3.2 Setting Chart Display Properties
Examples: setting chart legend, whether to display smooth lines, setting chart text style:

python

# Set chart display properties
# Display legend
chart.has_legend = True

# Whether legend displays outside plot area
chart.legend.include_in_layout = False

# Set whether chart displays smooth lines
chart.series[0].smooth = True
chart.series[1].smooth = True
chart.series[2].smooth = True

# Set text style in chart
set_font_style(chart.font, font_size=12, font_color=[255, 0, 0])

4. Reading Content
The content area of PPT documents is composed of various Shapes, and shape.has_text_frame can be used to determine if a shape contains a text box. Therefore, by iterating through all shapes, we can get all text content in the PPT.

python

def read_ppt_content(presentation):
    """
    Read all content in PPT
    :param presentation:
    :return:
    """
    # All content
    results = []

    # Iterate through all slides, get values from text boxes
    for slide in presentation.slides:
        for shape in slide.shapes:
            # Check if shape contains text box
            if shape.has_text_frame:
                content = get_shape_content(shape)
                if content:
                    results.append(content)

    return results

presentation = Presentation("./raw.pptx")

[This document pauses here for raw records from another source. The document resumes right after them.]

/-- Where a job runs and with which basis: engine, basis id, basis; none for RANGE_UNMET (R179). [DEDUCED: log 40] -/
def jobPlace (s : State) (k : JobCard) (bas alt : Option BasisEnt) : Option (Nat × Nat × Option BasisEnt) :=
  let q := curQuad s
  if basisFits (engOf s q) k.grp bas then some (q, k.basis, bas)
  else if !(k.alt = 0xFF) && basisFits (engOf s q) k.grp alt && hAtLeast alt k.rfloor then some (q, k.alt, alt)
  else if k.inWindow (curGrp s) then none
  else match (mgetD s.xl.lquads (curGrp s).part []).find? fun p => basisFits (engOf s p) k.grp bas with
    | some p => some (p, k.basis, bas)
    | none => none

/-- The event word of a job on port 32 (R333). -/
def jobWord (k : JobCard) (status : Nat) : Word := BitVec.ofNat 32 (status % 256 * 65536 + k.grp * 256 + k.tag)

/-- A job ends for its issuer: tag and event (R180, R333). -/
def jobEnds (s : State) (c : Nat) (k : JobCard) (status : Nat) : State :=
  let s := tagDone s c k.tag status
  if k.flags.testBit 0 then pushEvent s c 32 (jobWord k status) else s

/-- Submit a job whose records are read: plane records of A, B, C and scale layout records of A, B. [DEDUCED: log 31, 47, 50] -/
def jobSubmit (i : Instr) (x : Form) (s : State) (b : List Byte) (recs : List (List Byte)) : State :=
  let m := maskOf [lowLane s x]
  let c := s.cur.core
  let g := curGrp s
  let k := JobCard.of b
  let f := laterEng s
  let bas := basisIn f g.asid k.basis
  let place := jobPlace s k bas (basisIn f g.asid k.alt)
  let (id, use) := match place with
    | some (_, id, use) => (id, use)
    | none => (k.basis, bas)
  let q := match place with
    | some (q, _, _) => q
    | none => curQuad s
  let rec' (n : Nat) : List Byte := recs.getD n []
  let foots := (footsAt b 0xC0 4).getD []
  checked s (firstBad [badIf (match bas with
        | some e => decide ((if k.grp = 0 then 10 else 4) < e.n)
        | none => true) (badValue m),
      if k.afmt = 10 then planeChk m (rec' 0) id use else none,
      if k.bfmt = 10 then planeChk m (rec' 1) id use else none,
      if k.dfmt = 1 then planeChk m (rec' 2) id use else none,
      if k.afmt = 3 then scaleChk m (rec' 3) else none,
      if k.bfmt = 3 then scaleChk m (rec' 4) else none,
      if k.keep && place.isSome then accChk (foreseen (engOf s q)) g.asid k.grp k.acc (some id) m else none,
      tagChk s m k.tag])
    (let cards := [((srcNo i x s 3 (lowLane s x)).n, 256), (k.abase, (rec' 0).length), (k.bbase, (rec' 1).length),
      (k.cbase, (rec' 2).length), (k.ascale, (rec' 3).length), (k.bscale, (rec' 4).length)]
    cardWait i s cards fun s =>
    if place.isNone then finish i x s false (jobEnds (tagBusy (killDead i x s) c k.tag) c k 0x25)
    else withRoom i s q
      (if !fpRoom s g.part foots.length then holdFoot i s
      else
        let (t, task) := fpEnter (tagBusy (killDead i x s) c k.tag) g.asid g.part g.grid false foots
        finish i x s false (enterEnt t q { entry s (.job b recs id (moduliOf use)) with task := task })))

/-- MJOB (R342). [DEDUCED: log 47] -/
def execMjob (x : Form) (s : State) : Host.Outcome State Fault Refusal :=
  let i := Instr.mjob x
  run i x s (
    let m := maskOf [lowLane s x]
    let a := (srcNo i x s 3 (lowLane s x)).n
    checked s (firstBad [poisonAddr i x s [3] [3], addrChk m a 64])
      (withCard i s (readCard s m a 256) fun b =>
        let k := JobCard.of b
        checked s (firstBad [badIf (!k.fieldsOk b) (badValue m),
            k.misaligned.map fun v => { code := 0x04, mask := m, addr := v }])
          (withCard i s (cardIf (k.afmt = 10) (readCard s m k.abase 32)) fun pa =>
          withCard i s (cardIf (k.bfmt = 10) (readCard s m k.bbase 32)) fun pb =>
          withCard i s (cardIf (k.dfmt = 1) (readCard s m k.cbase 32)) fun pc =>
          withCard i s (cardIf (k.afmt = 3) (readCard s m k.ascale 32)) fun sa =>
          withCard i s (cardIf (k.bfmt = 3) (readCard s m k.bscale 32)) fun sb =>
            jobSubmit i x s b [pa, pb, pc, sa, sb])))

/-! ## MSTAT (R343, R414) -/

/-- The CCR as a thread reads it: in user mode ROW, COL, PASS and SYND of another ASID's event read 0. -/
def ccrSeen (e : Eng) (super : Bool) (asid : Nat) : Nat :=
  let v := e.ccr.toNat
  if super || e.ccrAsid = none || e.ccrAsid = some asid then v
  else v / 2 ^ 52 * 2 ^ 52 + nbits v 32 5 * 2 ^ 32

/-- The occupancy word (R343). -/
def occWord (e : Eng) : Nat :=
  let st (g : Nat) : Nat := (mgetD e.staged g []).length
  st 2 * 2 ^ 37 + st 1 * 2 ^ 27 + st 0 * 2 ^ 17 +
    (e.table.filter fun n => n.run.isSome).length * 2 ^ 12 + (64 - e.slots.length) * 32 + entriesUsed e

/-- Code of a certification state. -/
def Cert.code : Cert → Nat
  | .zero => 1
  | .certified => 2
  | .unbounded => 3

/-- The accumulator state word (R343). -/
def accWord (e : Eng) (super : Bool) (asid : Nat) : Nat :=
  (List.range 6).foldl (fun v k => v + (match mget e.accs k with
    | some a => if super || a.asid = asid then a.cert.code else 0
    | none => 0) * 4 ^ k) 0

/-- The word of an MSTAT selector. [DEDUCED: log 76] -/
def mstatWord (e : Eng) (super : Bool) (asid sel : Nat) : Nat :=
  if sel ≤ 1 then ccrSeen e super asid else if sel = 2 then engProf e else if sel = 3 then occWord e else accWord e super asid

/-- MSTAT (R343). -/
def execMstat (x : Form) (s : State) : Host.Outcome State Fault Refusal :=
  let i := Instr.mstat x
  run i x s (
    let v := mstatWord (engOf s (curQuad s)) (curThr s).super (curGrp s).asid (x.f 0 3)
    let t := if x.f 0 3 = 1 then updEng s (curQuad s) fun e => { e with ccr := 0, ccrAsid := none } else s
    finish i x s false (putLong i x 2 s { w := natWords 2 v } (killDead i x t)))

end Sys2Proof.Machine
end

# 1. All text content from regular shapes
contents = read_ppt_content(presentation)
print(contents)

However, text data in Table cells cannot be obtained using this method. We can only filter shapes of type TABLE, iterate through all rows and cells in the table, and get text data:

python

def read_ppt_file_table(self):
    """
    Read data from PPT
    :return:
    """
    # Open PPT to read
    presentation = Presentation("./raw.pptx")

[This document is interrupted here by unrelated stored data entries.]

/-- OLOAD_COMPLETE (R174 to R176, R337). A read that fails after its issue checks waits. -/
def execOloadComplete (quad ent : Nat) (s : State) : Host.Outcome State Fault Refusal :=
  .next (
    let e := engOf s quad
    match entOf e ent with
    | none => s
    | some n => match n.op with
      | .oload g fmt slot kind half basis _ addr stride ms pl tag =>
        if !eligible e n || decide (s.time < n.due) then s
        else
        let (s, wait) := entReads s quad n (oloadSegs fmt kind addr stride pl)
        if wait then s
        else match oloadRun s e (entAgent quad n) n with
        | .error _ => s
        | .ok r =>
          let s := updEng s quad fun e =>
            { e with
              slots := match mget e.slots slot with
                | some o => mset e.slots slot (loadSlot o g kind half basis ms r.tile)
                | none => e.slots
              staged := if fmt = 3 then mset e.staged g (takeStaged n.asid (tileLines kind) (mgetD e.staged g [])).2 else e.staged }
          let s := ccrEvents s quad n.core n.asid g (loadEvents kind r)
          endEntry s quad n tag (if r.sat then 128 else 0)
      | _ => s)

/-- The records that an SCLD stages, none while one cannot be read (R338). -/
def scldRecs (s : State) (a : Agent) (asid core : Nat) (p : Scales) (col row : Nat) : Nat → Option (List Staged)
  | 0 => some []
  | n + 1 =>
    match scldRecs s a asid core p col row n, agentGet s a (p.at' (row + n) col) 2 with
    | some rs, .ok bs =>
      some (rs ++ [{ asid := asid, core := core, rec' := if anyPoison bs then none else some (leNat (rawBytes bs)), lin := (row + n) * p.blocks + col }])
    | _, _ => none

/-- SCLD_COMPLETE (R338). [DEDUCED: log 37] -/
def execScldComplete (quad ent : Nat) (s : State) : Host.Outcome State Fault Refusal :=
  .next (
    let e := engOf s quad
    match entOf e ent with
    | none => s
    | some n => match n.op with
      | .scld g bs col row count tag =>
        if !eligible e n || decide (s.time < n.due) then s
        else
        let (s, wait) := entReads s quad n (scldSegs (Scales.of bs) row col count)
        if wait then s
        else match scldRecs s (entAgent quad n) n.asid n.core (Scales.of bs) col row count with
        | none => s
        | some rs => endEntry (updEng s quad fun e => { e with staged := mset e.staged g (mgetD e.staged g [] ++ rs) }) quad n tag 0
      | _ => s)

/-! ## Jobs (R178, R180) -/

/-- The address of a job's line: its base, the segment's offset, the line's offset. [DEDUCED: log 40] -/
def jobAddr (base : Nat) (off : Int) (i ld : Nat) : Int := base + off + ((i * ld : Nat) : Int)

/-- The scale of a job's line (R80, R82): the record of the block that the line lies in. [DEDUCED: log 40] -/
def jobScale (s : State) (a : Agent) (p : Scales) (off : Int) (i ld : Nat) : Except Nat Nat :=
  let o : Int := off + ((i * ld : Nat) : Int)
  if o < 0 then .error 0x0F
  else
    let row := if ld = 0 then 0 else o.toNat / ld
    let b := (if ld = 0 then o.toNat else o.toNat % ld) / 64
    match agentGet s a (p.at' row b) 2 with
    | .error (e, _) => .error e
    | .ok bs =>
      let v := leNat (rawBytes bs)
      if anyPoison bs || !scaleOk v (row * p.blocks + b) then .error 0x0F else .ok (nbits v 0 8)

/-- Line i of an operand of a job. -/
def jobLine (s : State) (a : Agent) (fmt w base ld : Nat) (off : Int) (ms : List Nat) (scale : List Byte) (i : Nat) : Except Nat Line :=
  match (if fmt = 3 then jobScale s a (Scales.of scale) off i ld else .ok 0) with
  | .error e => .error e
  | .ok sc => readLineAt s a fmt sc w ms (jobAddr base off i ld)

    for slide in presentation.slides:
        # Iterate through all shapes
        # Shapes: shapes with content, shapes without content
        for shape in slide.shapes:
            # print('Current shape name:', shape.shape_type)
            # Only get data from tables, read content by row
            if shape.shape_type == MSO_SHAPE_TYPE.TABLE:
                # Get table rows (shape.table.rows)
                for row in shape.table.rows:
                    # All cells in a row (row.cells)
                    for cell in row.cells:
                        # Content in cell text box (cell.text_frame.text)
                        print(cell.text_frame.text)

5. Saving Images
Sometimes we need to save all images from a PPT document locally. This can be completed in just 3 steps:

  1. Iterate through all shapes in the slide content area
  2. Filter out picture shapes of type MSO_SHAPE_TYPE.PICTURE, get the binary byte stream of the picture shape
  3. Write the picture byte stream to a file

python

def save_ppt_images(presentation, output_path):
    """
    Save all images from PPT
    [Python批量导出PPT中的图片素材](https://www.pythonf.cn/read/49552)
    :param presentation:
    :param output_path: Save directory
    :return:
    """

    print('Number of slides:', len(presentation.slides))

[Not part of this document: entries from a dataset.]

-- ==== Sys2Proof/Machine/Launch.lean ====
section
/-! DEFINITION. Launch records and queues (R39, R43 to R50, R114, R395 to R398), dealing (R59 to R61, R67, R68), and what
moves groups for heat (R65, R66, R433). -/

namespace Sys2Proof.Machine

/-! ## Completion records (R47, R398) -/

/-- The 32 bytes of a completion record. -/
def complBytes (status badoff faulted tag start now : Nat) : List Byte :=
  natLe 1 status ++ natLe 1 0 ++ natLe 2 badoff ++ natLe 4 faulted ++ natLe 8 tag ++ natLe 8 start ++ natLe 8 now

/-- The interrupt of a queue, once a store is past Tw; at once without one (R157, R398). -/
def sendIrq (s : State) (q : Nat) (store : Option Nat) : State :=
  let r := queueOf s q
  if !r.irq then s
  else match store with
    | none => updDisp s fun d => { d with msix := r.vec :: d.msix }
    | some n => updDisp s fun d => { d with msiWait := d.msiWait ++ [(n, r.vec)] }

/-- No completion record can be written: CWFAIL and CWADDR; the interrupt is still sent (R45, R398). -/
def noRecord (s : State) (q : Nat) (addr : DWord) : State :=
  sendIrq (updQueue s q fun r => { r with cwfail := true, cwaddr := addr }) q none

/-- The dispatcher's translation of an address of a queue: from the tables. [DEDUCED: log 60] -/
def queueXlate (s : State) (part asid : Nat) (super : Bool) (k : Need) (va : Nat) : XRes :=
  if decide (2 ^ 52 ≤ va) || inReserved va then .error 0x05
  else if walkWaits s part asid va then .error notNow
  else if !asidLive s part asid then .error 0x05
  else judge s part k super va (walk s part asid va)

/-- The translation of a completion record has to wait for an accepted store to its tables (R129, R421). -/
def complWaits (s : State) (part asid compl : Nat) : Bool :=
  !(decide (2 ^ 52 ≤ compl) || inReserved compl) && walkWaits s part asid compl

/-- Write the completion record of a grid of a queue (R398). -/
def writeCompl (s : State) (q part asid : Nat) (super : Bool) (compl tag status badoff faulted start : Nat) : State :=
  match queueXlate s part asid super .write compl with
  | .error _ => noRecord s q (BitVec.ofNat 64 compl)
  | .ok (pa, a) =>
    let n := s.nextId
    let s := postHome s .host asid compl pa (plain (complBytes status badoff faulted tag start (nowNs s))) a
    sendIrq s q (some n)

/-! ## Reading a record (R43 to R45, R114) -/

/-- Bytes of a record as the dispatcher reads them, by lines of 64: none when they cannot be read, empty inside when
a store to them has still to be applied. [DEDUCED: log 60, 60] -/
def readRec (s : State) (part asid : Nat) (super : Bool) (va : Nat) : Nat → Option (Option (List (Byte × Bool)))
  | 0 => some (some [])
  | n + 1 =>
    match queueXlate s part asid super .read va with
    | .error e => if e = notNow then some none else none
    | .ok (pa, _) =>
      match readRec s part asid super (va + 64) n with
      | none => none
      | some none => some none
      | some (some r) =>
        if viewReady s 4 nobody pa 64 then
          some (some ((List.range 64).map (fun k => (viewByte s 4 nobody (pa + k), viewPoison s 4 nobody (pa + k))) ++ r))
        else some none

/-- Reads of n lines of a record by the dispatcher reach the banks (R105, R379); a poisoned walk is logged for the lowest compute die of
the partition (class 14 of R430). -/
def recTouch (s : State) (part asid : Nat) (super : Bool) (va : Nat) : Nat → State
  | 0 => s
  | n + 1 =>
    match queueXlate s part asid super .read va with
    | .error e => if e = 0x05 then logWalk s (((List.range 4).find? (partHasDie s part)).getD 0) part asid va else s
    | .ok (pa, a) => recTouch (touchRange s dispReq 4 pa 64 a.nhc).1 part asid super (va + 64) n

/-- Lines of a static schedule of n entries (R114). -/
def schedLines (n : Nat) : Nat := (32 + 32 * n + 63) / 64

/-- One range check of a record: offset and whether it holds. -/
abbrev RecChk := Nat × Bool

/-- Range checks of the fields of a launch record (R43, R44). -/
def fieldChks (b : List Byte) : List RecChk :=
  let entry (o : Nat) : RecChk := (o, leAt b o 8 % 4 = 0 && decide (leAt b o 8 < 2 ^ 52))
  let dim (o : Nat) : RecChk := (o, decide (1 ≤ leAt b o 4) && decide (leAt b o 4 ≤ 0x100000))
  let top (o n : Nat) : RecChk := (o, decide (leAt b o 1 ≤ n))
  [entry 0, entry 8, dim 0x10, dim 0x14, dim 0x18,
    (0x1C, decide (1 ≤ leAt b 0x1C 1) && decide (leAt b 0x1C 1 ≤ 16)),
    (0x1D, leAt b 0x1D 1 % 8 = 0 && decide (8 ≤ leAt b 0x1D 1) && decide (leAt b 0x1D 1 ≤ 64)),
    top 0x1E 3, top 0x1F 3, (0x20, leAt b 0x20 4 % 64 = 0), top 0x24 3, top 0x25 3, top 0x26 3, top 0x27 8, top 0x28 1,
    (0x29, leAt b 0x29 7 = 0), (0x30, leAt b 0x30 8 % 64 = 0),
    (0x40, !(leAt b 0x40 8 = 0) && leAt b 0x40 8 % 32 = 0 && decide (leAt b 0x40 8 < 2 ^ 52)), (0xD0, leAt b 0xD0 48 = 0)] ++
  (List.range 8).flatMap fun i =>
    let o := 0x50 + 16 * i
    [(o, decide (leAt b o 8 < 2 ^ 52)), top (o + 12) 1, (o + 13, leAt b (o + 13) 3 = 0)]

/-- Rules that join several fields (R45). [DESIGN CHOICE: log 97] -/
def jointChks (b : List Byte) : List RecChk :=
  let team := (leAt b 0x28 1).testBit 0
  [(0x20, decide (leAt b 0x20 4 + l1Bytes (leAt b 0x24 1) ≤ scrBytes)),
    (0x26, leAt b 0x27 1 = 0 || decide (leAt b 0x26 1 < 2)),
    (0x1F, !team || decide (leAt b 0x1F 1 < 2)),
    (0x10, !team || leAt b 0x10 4 * leAt b 0x14 4 * leAt b 0x18 4 % 4 = 0)]

/-- Poisoned words. -/
def poisonChks (bs : List (Byte × Bool)) (n : Nat) : List RecChk :=
  (List.range (n / 4)).map fun w => (4 * w, !anyPoison ((bs.drop (4 * w)).take 4))

/-- The lowest failing offset. -/
def lowestBad (cs : List RecChk) : Option Nat :=
  (cs.filter fun c => !c.2).foldl (fun m c => some (match m with
    | none => c.1
    | some k => min k c.1)) none

/-- An address lies in the scratch or lent window. -/
def inWindow (va : Nat) : Bool :=
  (decide (scrWin ≤ va) && decide (va < scrWin + scrBytes)) || (decide (lentWin ≤ va) && decide (va < lentWin + 3 * scrBytes))

/-- A schedule entry from its 32 bytes; none when it is invalid (R114). -/
def schedEntry (b : List Byte) : Option Sched :=
  let e : Sched := { src := leAt b 0 8, dst := leAt b 8 8, len := leAt b 16 4, stride := leAt b 20 4, rows := leAt b 24 2
                     stage := leAt b 26 1, tag := leAt b 27 1 }
  if !(inWindow e.src = inWindow e.dst) && e.src % 16 = 0 && e.dst % 16 = 0 && e.stride % 16 = 0 && e.len % 16 = 0 &&
      decide (16 ≤ e.len) && decide (e.len ≤ 0x100000) && decide (1 ≤ e.rows) && decide (e.rows ≤ 4096) &&
      (decide (1 < e.rows) || e.stride = 0) && decide (e.tag ≤ 63) && leAt b 28 4 = 0 then some e else none

/-- The static schedule of a record: none when invalid, and empty inside while it cannot be read yet (R114). [DEDUCED: log 60] -/
def readSched (s : State) (part asid : Nat) (super : Bool) (va : Nat) : Option (Option (List Sched)) :=
  if va = 0 then some (some [])
  else match readRec s part asid super va 1 with
    | none => none
    | some none => some none
    | some (some h) =>
      let b := rawBytes h
      let n := leAt b 0 4
      if decide (n < 1) || decide (32 < n) then none
      else match readRec s part asid super va (schedLines n) with
        | none => none
        | some none => some none
        | some (some bs) =>
          let b := rawBytes bs
          let es := (List.range n).map fun i => schedEntry ((b.drop (32 + 32 * i)).take 32)
          if !(leAt b 4 28 = 0) || anyPoison (bs.take (32 + 32 * n)) || es.any (·.isNone) then none else some (some ((es.filterMap id).zipIdx.map fun (e, k) => { e with idx := k }))

/-- What reading and checking a record comes to (R45). -/
inductive RecRes where
  | unreadable
  | later
  | bad (off : Nat) (bytes : List Byte) (complOk complPoison : Bool)
  | ok (r : Rec)
  deriving DecidableEq, Repr

/-- Read and validate the record of a packet of a queue (R45). -/
def validate (s : State) (q va : Nat) : RecRes :=
  let r := queueOf s q
  match readRec s r.part r.asid r.super va 4 with
  | none => .unreadable
  | some none => .later
  | some (some bs) =>
    let b := rawBytes bs
    let sched := readSched s r.part r.asid r.super (leAt b 0x30 8)
    let schedBad := sched.isNone && leAt b 0x30 8 % 64 = 0 && !anyPoison ((bs.drop 0x30).take 8)
    let chks := fieldChks b ++ jointChks b ++ poisonChks bs 256 ++ [(0x30, !schedBad)]
    let complPoison := anyPoison ((bs.drop 0x40).take 8)
    match lowestBad chks, sched with
    | some o, some none => if o ≤ 0x30 then
        .bad o b (((fieldChks b).all fun c => !(c.1 = 0x40) || c.2) && !complPoison) complPoison else .later
    | some o, _ => .bad o b (((fieldChks b).all fun c => !(c.1 = 0x40) || c.2) && !complPoison) complPoison
    | none, some none => .later
    | none, some (some es) => .ok { bytes := b, sched := es }
    | none, none => .bad 0x30 b true false

/-! ## The head of a queue (R39, R45 to R54) -/

/-- The head packet leaves its queue. -/
def popHead (s : State) (q : Nat) : State := updQueue s q fun r => { r with packets := r.packets.tail, head := .fresh }

/-- Some core, or quad, of the partition could hold a group of the record (R47). -/
def placeable (s : State) (part heat : Nat) (team : Bool) : Bool :=
  let cs := logCores s part
  if team then cs.any fun c => (coresOf (quadOf c)).all (coreEnabled s)
  else cs.any fun c => coreEnabled s c && match heat with
    | 2 => isWhite c && !(lendersFor s c 2).isEmpty
    | 3 => isSeat c && !(lendersFor s c 3).isEmpty
    | _ => true

/-- Change a grid. -/
def updGrid (s : State) (n : Nat) (f : Grid → Grid) : State :=
  updDisp s fun d => { d with grids := match mget d.grids n with
    | some r => mset d.grids n (f r)
    | none => d.grids }

/-- A refused record: its completion record, and the next packet (R45). -/
def refuse (s : State) (q : Nat) (b : List Byte) (status off : Nat) (complOk complPoison : Bool) : State :=
  let r := queueOf s q
  let s := popHead s q
  if complOk then writeCompl s q r.part r.asid r.super (leAt b 0x40 8) (leAt b 0x48 8) status off 0 0
  else noRecord s q (if complPoison then 0 else BitVec.ofNat 64 (leAt b 0x40 8))

/-- The footprints of a launch record. -/
def recFoots (b : List Byte) : List Foot := (footsAt b 0x50 8).getD []

/-- The validated head enters the footprint table when it has room, and is ready once nothing holds it and its parent has
ended (R39, R51, R52, R54). -/
def headOn (s : State) (q n : Nat) : State :=
  match mget s.disp.grids n with
  | none => s
  | some g =>
    let foots := recFoots g.rec'.bytes
    let enter := g.task.isNone && !foots.isEmpty
    if enter && !fpRoom s g.part foots.length then s
    else
      let (s, task) := if enter then fpEnter s g.asid g.part n true foots else (s, g.task)
      let s := updGrid s n fun g => { g with task := task }
      let free := match g.parent with
        | some p => (mget s.disp.grids p).isNone
        | none => true
      if fpClear s task && free then
        updQueue (updGrid s n fun g => { g with readyAt := nowNs s }) q fun r => { r with head := .ready n (nowNs s) (leAt g.rec'.bytes 0x25 1) }
      else s

/-- A doorbell write takes effect (R396). -/
def ringBell (s : State) (q nbytes : Nat) (v : DWord) : State :=
  let r := queueOf s q
  let bad : Bool := !(nbytes = 8) || !(v.toNat % 64 = 0) || decide (2 ^ 52 ≤ v.toNat)
  let full : Bool := !r.en || decide (256 ≤ r.packets.length)
  if bad || full then updQueue s q fun r => { r with baddb := r.baddb || bad, ovf := r.ovf || full }
  else updQueue s q fun r => { r with packets := r.packets ++ [{ va := v.toNat, mark := s.mem.wasN }] }

/-- Every host write received before a doorbell has been performed (R157). -/
def bellReady (s : State) (b : Bell) : Bool :=
  s.mem.stores.all fun st => !(st.by' = .host && decide (st.id < b.mark) && st.pending)

/-- The doorbells whose turn has come take effect, in order (R157, R396). -/
def ringBells : List Bell → State → State
  | [], s => s
  | b :: bs, s => if bellReady s b then ringBells bs (ringBell (updDisp s fun d => { d with bells := bs }) b.queue b.nbytes b.v) else s

/-- A withdrawn packet ends with CANCELLED where its record can be written, once it can be read (R395). [DEDUCED: log 62] -/
def cancelPacket (s : State) (p : Withdrawn) : State :=
  let done (s : State) : State := recTouch (updDisp s fun d => { d with cancels := d.cancels.erase p }) p.part p.asid p.super p.va 4
  match readRec s p.part p.asid p.super p.va 4 with
  | some none => s
  | some (some bs) =>
    let b := rawBytes bs
    let pois := anyPoison ((bs.drop 0x40).take 8)
    if pois then noRecord (done s) p.queue 0
    else if (fieldChks b).any fun c => c.1 = 0x40 && !c.2 then noRecord (done s) p.queue (BitVec.ofNat 64 (leAt b 0x40 8))
    else if complWaits s p.part p.asid (leAt b 0x40 8) then s
    else writeCompl (done s) p.queue p.part p.asid p.super (leAt b 0x40 8) (leAt b 0x48 8) 0x04 0 0 0
  | none => noRecord (done s) p.queue 0

/-- What waits of the host's doorbells and withdrawals goes on (R157, R395). -/
def settleHost (s : State) : State := let s := ringBells s.disp.bells s; s.disp.cancels.foldl cancelPacket s

/-- RECORD_VALIDATE (R45): the head packet is validated; a valid one goes on towards ready. [DEDUCED: log 60] -/
def execRecordValidate (q : Nat) (s : State) : Host.Outcome State Fault Refusal :=
  .next (
    let s := settleHost s
    let r := queueOf s q
    match r.packets, r.head with
    | p :: _, .fresh =>
      match validate s q p.va with
      | .later => s
      | .unreadable => noRecord (popHead (touched s r p.va [] 0) q) q 0
      | .bad o b okC pois =>
        if okC && complWaits s r.part r.asid (leAt b 0x40 8) then s else refuse (touched s r p.va b 0) q b 0x02 o okC pois
      | .ok rc =>
        if complWaits s r.part r.asid (leAt rc.bytes 0x40 8) then s
        else
        let s := touched s r p.va rc.bytes rc.sched.length
        if !placeable s r.part (leAt rc.bytes 0x1F 1) ((leAt rc.bytes 0x28 1).testBit 0) then refuse s q rc.bytes 0x03 0 true false
        else
          let (n, s) := freshId s
          let g : Grid :=
            { rec' := rc, va := p.va, queue := q, asid := r.asid, part := r.part, super := r.super, parent := p.parent, mark := p.mark }
          let s := updDisp s fun d => { d with grids := mset d.grids n g }
          headOn (updQueue s q fun r => { r with head := .waiting n }) q n
    | _, .waiting n => headOn s q n
    | _, _ => s)
where
  /-- The reads of a record and of the schedule that it names. -/
  touched (s : State) (r : Queue) (va : Nat) (b : List Byte) (n : Nat) : State :=
    let s := recTouch s r.part r.asid r.super va 4
    let at' := leAt b 0x30 8
    if at' = 0 ∨ ¬ at' % 64 = 0 then s else recTouch s r.part r.asid r.super at' (schedLines n)

/-- AGE_PROMOTE (R50). -/
def execAgePromote (q : Nat) (s : State) : Host.Outcome State Fault Refusal :=
  .next (match (queueOf s q).head with
    | .ready n t cls =>
      if decide (cls < 2) && decide (t + 4000000 ≤ nowNs s) then
        updQueue s q fun r => { r with head := .ready n (t + 4000000) (cls + 1) }
      else s
    | _ => s)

    # Iterate through all slides
    for index_slide, slide in enumerate(presentation.slides):
        # Iterate through all shapes
        for index_shape, shape in enumerate(slide.shapes):
            # Shapes include: text shapes, images, regular shapes, etc.

            # Filter out picture shapes
            if shape.shape_type == MSO_SHAPE_TYPE.PICTURE:
                # Get image binary character stream
                image_data = shape.image.blob

                # image/jpeg, image/png, etc.
                image_type_pre = shape.image.content_type

                # Image file extension
                image_suffix = image_type_pre.split('/')[1]

                # Create image folder to save extracted images
                if not os.path.exists(output_path):
                    os.makedirs(output_path)

                # Image save path
                output_image_path = output_path + random_str(10) + "." + image_suffix

                print(output_image_path)

                # Write to new file
                with open(output_image_path, 'wb') as file:
                    file.write(image_data)

6. Conclusion
This officially concludes the Python PPT Office Automation series!